Figure 5 Empty-state STM images showing Ni-containing structures. (a) Hexagonal island on Ge(111)-c(2 × 8) surface. (b) Hexagonal island on Ag/Ge(111)-√3 × √3 surfaces. (c) 7 × 7 island on Ge(111)-c(2 × 8) surface. (d) 7 × 7 island on Ag/Ge(111)-√3 × √3 surfaces. The notations in left upper corners represent the specified structures. First, we focus on the structures typical Foretinib manufacturer of the Ni/Ge(111)-c(2 × 8) surface.

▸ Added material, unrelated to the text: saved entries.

-- ==== Sys2Proof/Machine/Pipe.lean ====
section
/-! DEFINITION. The line pipelines: HAND_OVER, PIPE_SWAP_GO, PIPE_COPY, COPY_END (chapter 4, R240, R267). -/

namespace Sys2Proof.Machine

/-! ### HAND_OVER -/

/-- What the slots of a line gave: the bytes of the slot and the neighbour slot, their BLANK masks, and the CRC-32 values
taken over the bytes read. -/
structure SlotData where
  data : List Byte := []
  blank : Nat := 0
  near : Option (List Byte) := none
  nearBlank : Nat := 0
  take : List Nat := []
  deriving DecidableEq, Repr

/-- Read the slots of a line (R87, R88, R108, R240). -/
def State.readSlots (s : State) (b : Nat) (w : LineWork) : State × SlotData :=
  let r := s.slotRead b w.dot w.slot
  let blank := w.blankMask ||| r.2.2
  let s := r.1.countBlank b w.slot blank
  let take := takeChecks w.dot (w.checks.take 16) r.2.1
  match w.neigh with
  | none => (s, { data := r.2.1, blank := blank, take := take })
  | some i =>
    let q := s.slotRead b w.dot i
    let nb := w.neighBlank ||| q.2.2
    (q.1.countBlank b i nb,
      { data := r.2.1, blank := blank, near := some q.2.1, nearBlank := nb,
        take := take ++ takeChecks w.dot (w.checks.drop 16) q.2.1 })

/-- Read the active tables for a line: nozzle words, the line's threshold row in contone, WAVEMAP; and the bad addresses
(R93, R94, R99, R108; log 137). -/
def State.readTables (s : State) (b : Nat) (w : LineWork) : State × List Byte × List Byte × List Byte × List Nat :=
  let copy := fun t => b2n (bit w.active t)
  let n := s.pipeRead b (tabAddr 0 (copy 0) b) (tabSize 0) 1
  let t := if w.dot then (n.1, [], []) else n.1.pipeRead b (tabAddr 1 (copy 1) b + 1024 * (w.line % 256)) 1024 1
  let m := t.1.pipeRead b (tabAddr 2 (copy 2) b) (tabSize 2) 1
  (m.1, n.2.1, t.2.1, m.2.1, n.2.2 ++ t.2.2 ++ m.2.2)

/-- The bytes as an array of numbers. -/
def byteArray (l : List Byte) : Array Nat := (l.map (·.toNat)).toArray

/-- The channels of bar b that are fenced or do not claim (R224, R267), as a mask. -/
def State.badChannels (s : State) (b : Nat) : Nat :=
  (List.range 16).foldl (fun m t =>
    let h := 16 * b + t
    if s.working (pHEAD h) && s.working pHEADC && s.barClaims b && s.claimLevel != 0 && s.lineRuns b && s.working (pPIPE b)
    then m else m + 2 ^ t) 0

/-- The line pipeline hands over the line it computes (R84 to R99, R108, R240, R267); its ring slots are released then
(R87; log 32). Nothing happens where no line is being computed; a page that does not work hands nothing over (R108). A history byte
that reads as uncorrectable counts as 0 and is stored so, with fresh check bits (log 106). A line with code 0 on every nozzle counts no
moves (log 138). -/
def State.handOver (s : State) (b : Nat) : State :=
  match (s.pipeAt b).work with
  | none => s
  | some w =>
    if !s.working (pPIPE b) then s.updPipe b fun x => { x with work := none }
    else
    let p := pPIPE b
    let s := s.updPipe b fun x => { x with work := none }
    let h := s.pipeRead b (histAddr b) 0xC000 2
    let s := h.1.pipeDoom b 2 h.2.2
    let quiet := w.idle || w.blank
    let sd := if quiet then (s, {}) else s.readSlots b w
    let tb := if quiet then (sd.1, [], [], [], []) else sd.1.readTables b w
    let s := tb.1.pipeDoom b 1 tb.2.2.2.2
    let x : LineIn :=
      { w := w, noz := (wordsOf tb.2.1).toArray, thr := (wordsOf tb.2.2.1).toArray, wm := (wordsOf tb.2.2.2.1).toArray,
        data := byteArray sd.2.data, near := sd.2.near.map byteArray, blank := sd.2.blank, nearBlank := sd.2.nearBlank,
        hist := (nibbles h.2.1).toArray }
    let dead := quiet || !tb.2.2.2.2.isEmpty || !h.2.2.isEmpty
    let none1 : TileOut := { levels := List.replicate 6144 0, codes := List.replicate 6144 0, fallbk := 0, sub := 0, lost := 0 }
    let tiles := (List.range 16).map fun t => if dead then none1 else x.tile t
    let s := ((s.addWrap p R.PIPE_SUB_CNT (tiles.foldl (fun n o => n + o.sub) 0)).addSat p R.PIPE_SUBLOST_CNT
      (tiles.foldl (fun n o => n + o.lost) 0)).addWrap p R.PIPE_FALLBK_CNT (tiles.foldl (fun n o => n + o.fallbk) 0)
    let s := s.lsWrite (histAddr b) (histAfter h.2.1 (tiles.flatMap (·.codes)))
    let tl := tiles.zipIdx.map fun o =>
      let r := w.rows.getD o.2 (0, 0, 0)
      ({ line := w.line, q := w.q, blank := w.blank, held := w.held, cap := bit w.caps o.2
         jobStart := w.jobStart, wset := r.1, rowbLines := r.2.1, rowbFrac := r.2.2, jobId := w.jobId, recQ := if w.idle then idleId else w.q,
         last := w.lastLine, codes := o.1.codes } : TileLine)
    let s := tl.zipIdx.foldl (fun t e => t.updHead (16 * b + e.2) fun x => { x with queue := x.queue ++ [e.1] }) s
    let src := w.checks.filterMap id
    let segBlank := !quiet && (sd.2.blank != 0 || sd.2.nearBlank != 0)
    let s := s.coverAdd b w.line (coverLine ((tiles.map fun o => o.levels.toArray).toArray))
      (!w.idle && (w.blank || w.held || w.caps != 0 || segBlank || s.badChannels b != 0))
    let s := s.ownDigest
      { bar := b, line := w.line, undr := w.blank, segblk := segBlank
        ok := !w.blank && !segBlank && (w.idle || checkSum src == checkSum sd.2.take)
        tBnd := w.tBnd % 2 ^ 32, wsrc := if w.idle then 0 else checkSum src
        digs := tl.zipIdx.map (fun e => e.1.digest b e.2), at_ := s.tick }
    ((s.releaseSlots b w.line).decSettle b 300).panicUpdate b
/-- HAND_OVER: the sixteen tile-lines of the line in computation go to the head channels (R85). -/
def execHandOver (b : Bar) (s : State) : Host.Outcome State Fault Refusal := .next ((s.handOver b.val).flightOver (pPIPE b.val))

/-! ### Swaps and copies -/

/-- What a write of PIPE_SWAP does (R104); a GO on the partner is ignored and counted (R236). -/
def pipeSwapAct (b v : Nat) (s : State) : State :=
  let t := s.storeReg (pPIPE b) 0x4C v
  if !bit v 31 then t
  else if s.follows then s.incSat pPAIR R.PAIR_IGN_CNT
  else t.swapGo b (field v 4 2) (field v 0 3)
/-- PIPE_SWAP_GO: a host write of PIPE_SWAP with GO 1. -/
def execPipeSwapGo (b : Bar) (whn : BitVec 2) (tables : BitVec 3) (s : State) : Host.Outcome State Fault Refusal :=
  let v := 2 ^ 31 + 16 * whn.toNat + tables.toNat
  .next (s.writeWith (pPIPE b.val) 0x4C v (pipeSwapAct b.val v))

/-- What a write of PIPE_COPY does (R106). -/
def pipeCopyAct (b v : Nat) (s : State) : State := if field v 0 3 = 0 then s else s.copyStart b (field v 0 3)
/-- PIPE_COPY: a host write of PIPE_COPY. -/
def execPipeCopy (b : Bar) (tables : BitVec 3) (s : State) : Host.Outcome State Fault Refusal :=
  .next (s.writeWith (pPIPE b.val) 0x54 tables.toNat (pipeCopyAct b.val tables.toNat))

/-- The copy of bar b ends: every byte of the tables, 0x00 for an uncorrectable one; then the held writes (R106). Until then nothing of it
is in the shadow (log 107). A fence of the page lets it end (log 136). -/
def State.copyEnd (s : State) (b : Nat) : State :=
  match (s.pipeAt b).copy with
  | none => s
  | some (tables, _) =>
    let s := ((List.range 3).filter (bit tables ·)).foldl (fun t k =>
      let c := t.activeCopy b k
      let r := t.pipeRead b (tabAddr k c b) (tabSize k) 3
      r.1.lsWrite (tabAddr k (1 - c) b) r.2.1) s
    let s := (s.set (pPIPE b) R.PIPE_TSTAT_COPY_BUSY 0).updPipe b fun x => { x with copy := none }
    (s.heldWrites b).cause (pPIPE b) 6
/-- COPY_END: the copy of bar b ends (R106). Nothing happens where none runs. -/
def execCopyEnd (b : Bar) (s : State) : Host.Outcome State Fault Refusal := .next (s.copyEnd b.val)

end Sys2Proof.Machine
end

They are presented in Figure 3 along with proposed schematics of the structural models. The models are drawn on a background of the Ge(111)-c(2 × 8) lattice. Figure 3a is a small-scale empty-state STM image showing ring-like defects. By analyzing a number of images, we have found that the structures emerge in single, dimer, or trimer configuration. In an attempt to explain the origin Salubrinal mouse of the structures, we shall recall that ring-like clusters frequently develop after annealing the Si(111) surfaces

containing trace amounts of Ni [1], Co [3], and Fe [6]. Depending on the adsorption system, the authors ascribed the rings to precursors to either metal-induced reconstruction of the substrate surface or metal-containing islands which grow on the substrate surface. The ring-like defects, however, were not reported on the Co/Ge(111)-c(2 × 8) surface [10]. By referring the STM image to the structural model of the Ge(111)-c(2 × 8) (Figure 3a), we notice that the rings are likely to represent missing Ge adatoms. In filled-state images, however, the rings are brighter in contrast to the substrate. This effect is particularly distinct for the sample bias -0.6 V at which no local density of states exists for the Ge(111)-c(2 second × 8) surface (see inset in Figure 3a). This observation leads us to conclude that the ring-like defects are more likely to belong to Ni atoms sitting at Ge atom positions rather than represent missing adatoms. Besides the ring-like defects, annealing the Ni/Ge(111)-c(2 × 8) surface produces flat-topped

islands with atomically resolved corrugations, forming a 2√7 × 2√7 pattern (islands enclosed with solid circles in Figure 3b) and a 3 × 3 pattern (in Figure 3b, the island enclosed with a dotted circle). The islands typically have a height within the range from 0.15 to 0.2 nm and adopt approximately triangular, hexagonal, and trapezoidal shapes. However, a few islands are observed with irregular shapes. The islands with the 3 × 3 are observed at higher densities as compared to their Ro 61-8048 clinical trial counterparts. The distances between the islands and ring-like objects as well as their location on the surface are random. More detailed features of the different islands are shown in the insets in Figure 3b as well as in Figure 3c. We shall notice that both islands have empty-state images markedly different from the filled-state ones. This indicates that the islands have semiconducting properties rather than metallic.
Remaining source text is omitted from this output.